___ Dataset records ___
-- ==== Sys2Proof/Machine/Dispatch.lean ====
section
/-! DEFINITION. The dispatch: a closed, exhaustive mapping (spec/30_encoding.md R56), one arm per
constructor of Instr, each one direct call of its meaning. -/

namespace Sys2Proof.Machine

def exec (i : Instr) (s : State) : Host.Outcome State Fault Refusal :=
  match i with
  | .halt => Sys2Proof.Machine.execHalt s
  | .set a b => Sys2Proof.Machine.execSet a b s
  | .push a => Sys2Proof.Machine.execPush a s
  | .pop a => Sys2Proof.Machine.execPop a s
  | .eq a b c => Sys2Proof.Machine.execEq a b c s
  | .gt a b c => Sys2Proof.Machine.execGt a b c s
  | .jmp a => Sys2Proof.Machine.execJmp a s
  | .jt a b => Sys2Proof.Machine.execJt a b s
  | .jf a b => Sys2Proof.Machine.execJf a b s
  | .add a b c => Sys2Proof.Machine.execAdd a b c s
  | .mult a b c => Sys2Proof.Machine.execMult a b c s
  | .mod a b c => Sys2Proof.Machine.execMod a b c s
  | .and a b c => Sys2Proof.Machine.execAnd a b c s
  | .or a b c => Sys2Proof.Machine.execOr a b c s
  | .not a b => Sys2Proof.Machine.execNot a b s
  | .rmem a b => Sys2Proof.Machine.execRmem a b s
  | .wmem a b => Sys2Proof.Machine.execWmem a b s
  | .call a => Sys2Proof.Machine.execCall a s
  | .ret => Sys2Proof.Machine.execRet s
  | .out a => Sys2Proof.Machine.execOut a s
  | .input a => Sys2Proof.Machine.execInput a s
  | .noop => Sys2Proof.Machine.execNoop s

end Sys2Proof.Machine
end

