-- ==== Sys2Proof/Tests/Slice0.lean ====
section
/-! SUPPORT. The model's own tests: ill-formed terms, words written out from the spec's encodings, the
vectors of spec/95_test_vectors.md (each is one step on a small state), and for every statement with
hypotheses a state and operands that meet them. Expected results are the spec's. -/

namespace Sys2Proof.Tests

open Sys2Proof.Machine

/-- The launch state with the words `ws` at address 0. -/
def words (ws : List Word) : State := { State.reset with mem := placeWords 0 ws [] }

/-- The state with the words `ws` at address `a` and the pc there. -/
def wordsAtPc (a : Word) (ws : List Word) : State :=
  { State.reset with pc := a, mem := placeWords a.toNat ws [] }

/-- The next state, if there is one. -/
def after (s : State) : Option State :=
  match step s with
  | .next t => some t
  | _ => none

/-- The fault record and the pc after a step. -/
def faultAfter (s : State) : Option (Option (FaultRecord Signature) × Word) := (after s).map fun t => (t.reason, t.pc)

/-- A strategy that is not the default one (R145): it counts how often in a row the pc has been the same
after a retirement, and at two repetitions it trips with that pc. -/
def samePc : WatchdogStrategy (Word × Nat) Word :=
  { init := (0, 0)
    sample := fun w snap =>
      let run := if snap.pc = w.1 then w.2 + 1 else 0
      ((snap.pc, run), if 2 ≤ run then some snap.pc else none) }

/-- The launch state of a core with `samePc` plugged in, with the words `ws` at address 0, the strategy's
state `w` and the parameters `p`. -/
def pluggedWords (w : Word × Nat) (p : Params) (ws : List Word) : Plugged.State (Word × Nat) Word :=
  { launchStateWith samePc p Config.fill [] [] with mem := placeWords 0 ws [], wd := w }

/-- `s` with the Word `v` in register `r`. -/
def withReg (r : Fin 8) (v : Word) (s : State) : State := s.setReg r v

/-! ## Well-formedness: one check, one ill-formed term for it in each position -/

theorem test_wf_refuses_literal_above_32767 : (Instr.push (.lit 32768)).wf = false := by decide
theorem test_wf_refuses_in_position_b : (Instr.set (.reg 0) (.lit 65535)).wf = false := by decide
theorem test_wf_refuses_in_position_c : (Instr.add (.reg 0) (.lit 1) (.lit 40000)).wf = false := by decide
theorem test_wf_accepts_bounds : (Instr.add (.reg 7) (.lit 32767) (.lit 0)).wf = true := by decide

/-! ## Decoding: a word sequence for every constructor, from R55 and the vectors' encodings -/

theorem test_decode_halt : decode [0] = .instr (.halt) := by decide
theorem test_decode_set : decode [1, 32775, 9] = .instr (.set (.reg 7) (.lit 9)) := by decide
theorem test_decode_push : decode [2, 5] = .instr (.push (.lit 5)) := by decide
theorem test_decode_pop : decode [3, 32768] = .instr (.pop (.reg 0)) := by decide
theorem test_decode_eq : decode [4, 32768, 32769, 4] = .instr (.eq (.reg 0) (.reg 1) (.lit 4)) := by decide
theorem test_decode_gt : decode [5, 32768, 7, 3] = .instr (.gt (.reg 0) (.lit 7) (.lit 3)) := by decide
theorem test_decode_jmp : decode [6, 10] = .instr (.jmp (.lit 10)) := by decide
theorem test_decode_jt : decode [7, 32768, 20] = .instr (.jt (.reg 0) (.lit 20)) := by decide
theorem test_decode_jf : decode [8, 1, 30] = .instr (.jf (.lit 1) (.lit 30)) := by decide
theorem test_decode_add : decode [9, 32768, 32769, 5] = .instr (.add (.reg 0) (.reg 1) (.lit 5)) := by decide
theorem test_decode_mult : decode [10, 32768, 7, 7] = .instr (.mult (.reg 0) (.lit 7) (.lit 7)) := by decide
theorem test_decode_mod : decode [11, 32768, 17, 5] = .instr (.mod (.reg 0) (.lit 17) (.lit 5)) := by decide
theorem test_decode_and : decode [12, 32768, 12, 10] = .instr (.and (.reg 0) (.lit 12) (.lit 10)) := by decide
theorem test_decode_or : decode [13, 32768, 21845, 10922] = .instr (.or (.reg 0) (.lit 21845) (.lit 10922)) := by decide
theorem test_decode_not : decode [14, 32768, 0] = .instr (.not (.reg 0) (.lit 0)) := by decide
theorem test_decode_rmem : decode [15, 32770, 100] = .instr (.rmem (.reg 2) (.lit 100)) := by decide
theorem test_decode_wmem : decode [16, 32768, 32769] = .instr (.wmem (.reg 0) (.reg 1)) := by decide
theorem test_decode_call : decode [17, 100] = .instr (.call (.lit 100)) := by decide
theorem test_decode_ret : decode [18] = .instr (.ret) := by decide
theorem test_decode_out : decode [19, 65] = .instr (.out (.lit 65)) := by decide
theorem test_decode_in : decode [20, 32768] = .instr (.input (.reg 0)) := by decide
theorem test_decode_noop : decode [21] = .instr (.noop) := by decide
theorem test_decode_undefined : decode [32768] = .undefined 32768 := by decide
theorem test_decode_invalid_operand : decode [7, 0, 0x9000] = .invalidOperand 2 0x9000 := by decide
theorem test_decode_operand_a_before_b : decode [1, 0x9000] = .invalidOperand 1 0x9000 := by decide
theorem test_decode_short : decode [1, 32768] = .ranOut 2 := by decide
/-- The image bytes of R51's example. -/
theorem test_image_bytes : imageWords [0x09, 0x00, 0x00, 0x80, 0x01, 0x80, 0x05, 0x00] =
    some [9, 32768, 32769, 5] := by decide
theorem test_image_odd : imageWords [0x09, 0x00, 0x00] = none := by decide
theorem test_table_word_first_word_low : decodeTableWord 48 (1 + 32768 * 65536 + 5 * 65536 * 65536) =
    some (.set (.reg 0) (.lit 5)) := by decide
theorem test_table_word_operands_zero : decodeTableWord 16 9 = some (.add (.lit 0) (.lit 0) (.lit 0)) := by
  decide
theorem test_withFetchWord_runs : (after (State.reset.withFetchWord 16 21)).map (·.pc) = some 1 := by decide

/-! ## One step (95_test_vectors.md sections 1 and 2) -/

theorem test_halt : (after (words [0])).map (fun t => (t.engine, t.pc)) = some (.halted, 0) := by decide
theorem test_noop : (after (words [21])).map (fun t => (t.engine, t.pc, t.wdRun)) = some (.running, 1, 1) := by decide
theorem test_jmp : (after (withReg 3 40000 (words [6, 32771]))).map (fun t => t.pc) = some (40000) := by decide
theorem test_fetch_beyond_memory : faultAfter (wordsAtPc 40000 []) = some (some (.addressOutOfRange 40000 40000 .fetch), 40000) := by decide
theorem test_jt_taken_on_bit_15 : (after (withReg 0 32768 (words [7, 32768, 20]))).map (fun t => t.pc) = some (20) := by decide
theorem test_jt_not_taken : (after (wordsAtPc 5 [7, 32768, 20])).map (fun t => t.pc) = some (8) := by decide
theorem test_jf_taken : (after (words [8, 0, 30])).map (fun t => t.pc) = some (30) := by decide
theorem test_jf_not_taken : (after (words [8, 1, 30])).map (fun t => t.pc) = some (3) := by decide
theorem test_call_top_of_memory : (after (wordsAtPc 32766 [17, 9])).map (fun t => (t.stack, t.pc, t.wdSig.stkChg)) = some ([32768], 9, 1) := by decide
theorem test_call_at_32767 : faultAfter (wordsAtPc 32767 [17]) = some (some (.addressOutOfRange 32767 32768 .fetch), 32767) := by decide
theorem test_ret : (after ({ wordsAtPc 100 [18] with stack := [2, 50000] })).map (fun t => (t.stack, t.pc)) = some ([2], 50000) := by decide
theorem test_ret_empty_halts : (after (wordsAtPc 100 [18])).map (fun t => (t.engine, t.reason, t.pc)) = some (.halted, none, 100) := by decide
theorem test_set_register : (after (words [1, 32768, 5])).map (fun t => (t.regs[0], t.pc, t.wdSig, t.wdRun)) = some (5, 3, ⟨1, 0, 0⟩, 0) := by decide
theorem test_set_memory : (after (words [1, 100, 5])).map (fun t => (Memory.read t.mem 100, t.wdSig)) = some (5, ⟨0, 1, 0⟩) := by decide
theorem test_push_no_second_indirection : (after (withReg 1 5 (withReg 0 32769 (words [2, 32768])))).map (fun t => t.stack) = some ([32769]) := by decide
theorem test_push_full_stack : faultAfter ({ words [2, 5] with params := { Params.default with stackDepth := some 0 } }) = some (some (.stackOverflow 0), 0) := by decide
theorem test_pop_zero_is_not_quiet : (after ({ words [3, 32768] with stack := [0] })).map (fun t => (t.stack, t.wdSig, t.wdRun)) = some ([], ⟨0, 0, 1⟩, 0) := by decide
theorem test_pop_empty : faultAfter (words [3, 32768]) = some (some (.stackUnderflow 0), 0) := by decide
theorem test_rmem_reads_own_operand : (after (words [15, 32768, 1])).map (fun t => t.regs[0]) = some (32768) := by decide
theorem test_rmem_beyond_memory : faultAfter (withReg 1 32768 (words [15, 32768, 32769])) = some (some (.addressOutOfRange 0 32768 .read), 0) := by decide
theorem test_wmem_register_address : (after (withReg 1 9 (withReg 0 200 (words [16, 32768, 32769])))).map (fun t => Memory.read t.mem 200) = some (9) := by decide
theorem test_wmem_beyond_memory : faultAfter (withReg 0 32768 (words [16, 32768, 5])) = some (some (.addressOutOfRange 0 32768 .write), 0) := by decide
theorem test_eq_16_bits : (after (withReg 1 32768 (words [4, 32768, 32769, 0]))).map (fun t => t.regs[0]) = some (0) := by decide
theorem test_eq_own_destination : (after (withReg 0 7 (words [4, 32768, 32768, 32768]))).map (fun t => t.regs[0]) = some (1) := by decide
theorem test_gt_unsigned : (after (withReg 1 40000 (words [5, 32768, 32769, 32767]))).map (fun t => t.regs[0]) = some (1) := by decide
theorem test_gt_strict : (after (words [5, 32768, 5, 5])).map (fun t => t.regs[0]) = some (0) := by decide
theorem test_add_wraps : (after (words [9, 32768, 32767, 5])).map (fun t => t.regs[0]) = some (4) := by decide
theorem test_add_16_bit_inputs : (after (withReg 1 65535 (words [9, 32768, 32769, 32769]))).map (fun t => t.regs[0]) = some (32766) := by decide
theorem test_mult : (after (words [10, 32768, 181, 182])).map (fun t => t.regs[0]) = some (174) := by decide
theorem test_mult_16_bit_inputs : (after (withReg 1 65535 (words [10, 32768, 32769, 32769]))).map (fun t => t.regs[0]) = some (1) := by decide
theorem test_mod_16_bit_input : (after (withReg 1 40000 (words [11, 32768, 32769, 32767]))).map (fun t => t.regs[0]) = some (7233) := by decide
theorem test_mod_by_zero : faultAfter (words [11, 32768, 7, 32769]) = some (some (.divisionByZero 0), 0) := by decide
theorem test_and_clears_bit_15 : (after (withReg 1 40000 (words [12, 32768, 32769, 32767]))).map (fun t => t.regs[0]) = some (7232) := by decide
theorem test_or_no_mask : (after (withReg 1 40000 (words [13, 32768, 32769, 1]))).map (fun t => t.regs[0]) = some (40001) := by decide
theorem test_not_zero : (after (words [14, 32768, 0])).map (fun t => t.regs[0]) = some (32767) := by decide
theorem test_not_16_bit_input : (after (withReg 1 40000 (words [14, 32768, 32769]))).map (fun t => t.regs[0]) = some (25535) := by decide
theorem test_out : (after (withReg 0 40000 (words [19, 32768]))).map (fun t => (t.outStream, t.pc, t.wdRun)) = some ([40000], 2, 1) := by decide
theorem test_in : (after ({ words [20, 300] with inStream := [7, 8] })).map (fun t => (Memory.read t.mem 300, t.inStream, t.wdSig)) = some (7, [8], ⟨0, 1, 0⟩) := by decide
theorem test_in_holds : step (words [20, 32768]) = .fault .inputHold := rfl
theorem test_in_invalid_operand_before_hold : faultAfter (words [20, 0x9000]) = some (some (.invalidOperand 0 1 36864), 0) := by decide
theorem test_undefined_opcode_skipped : (after (words [65535])).map (fun t => (t.diagStream, t.pc, t.engine, t.wdRun)) = some ([.undefinedOpcodeSkipped 0 65535], 1, .running, 1) := by decide
theorem test_undefined_opcode_fault_policy : faultAfter ({ words [22] with params := { Params.default with undefPolicy := .fault } }) = some (some (.undefinedOpcode 0 22), 0) := by decide
theorem test_mod_at_32765 : faultAfter (wordsAtPc 32765 [11, 32768, 5]) = some (some (.addressOutOfRange 32765 32768 .fetch), 32765) := by decide
theorem test_mod_at_32764 : faultAfter (wordsAtPc 32764 [11, 32768, 5, 0]) = some (some (.divisionByZero 32764), 32764) := by decide
theorem test_invalid_operand_before_zero_divisor : faultAfter (words [11, 0x9000, 5, 0]) = some (some (.invalidOperand 0 1 36864), 0) := by decide
theorem test_watchdog_trips_at_limit : faultAfter ({ words [6, 0] with wd := ⟨⟨0, 0, 0⟩, 4⟩, params := { Params.default with wdLimit := 5 } }) = some (some (.watchdogTripped ⟨0, 0, 0⟩), 0) := by decide
/-- Another strategy runs in the same core and trips with its own diagnostic (R145). -/
theorem test_plugged_strategy_samples :
    stepWith samePc (pluggedWords (0, 0) Params.default [6, 0]) =
      .next (pluggedWords (0, 1) Params.default [6, 0]) := rfl
theorem test_plugged_strategy_trips :
    stepWith samePc (pluggedWords (0, 1) Params.default [6, 0]) =
      .next ((pluggedWords (0, 2) Params.default [6, 0]).raise (.watchdogTripped 0)) := rfl
/-- `WD_ENABLE = false`: it is never consulted (R135). -/
theorem test_plugged_strategy_disabled :
    stepWith samePc (pluggedWords (0, 1) { Params.default with wdEnable := false } [6, 0]) =
      .next (pluggedWords (0, 1) { Params.default with wdEnable := false } [6, 0]) := rfl
theorem test_fault_codes : [FaultRecord.undefinedOpcode (D := Signature) 0 22, .stackUnderflow 0, .divisionByZero 0,
    .invalidOperand 0 1 32776, .watchdogTripped ⟨0, 0, 0⟩, .addressOutOfRange 0 0 .fetch,
    .stackOverflow 0].map FaultRecord.code = [1, 2, 3, 4, 5, 6, 7] := by decide
theorem test_termination_reason : ((after (words [11, 32768, 7, 0])).map terminationReason) =
    some (some (.faulted (.divisionByZero 0))) := by decide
___
● **What to produce**: Of all the entries above, repeat only the lines from the line that has "theorem test_decode_jf : decode" to the line that has "theorem test_decode_mult : decode", both lines included, exactly.

● **Task response**:
theorem test_decode_jf : decode [8, 1, 30] = .instr (.jf (.lit 1) (.lit 30)) := by decide
theorem test_decode_add : decode [9, 32768, 32769, 5] = .instr (.add (.reg 0) (.reg 1) (.lit 5)) := by decide
theorem test_decode_mult : decode [10, 32768, 7, 7] = .instr (.mult (.reg 0) (.lit 7) (.lit 7)) := by decide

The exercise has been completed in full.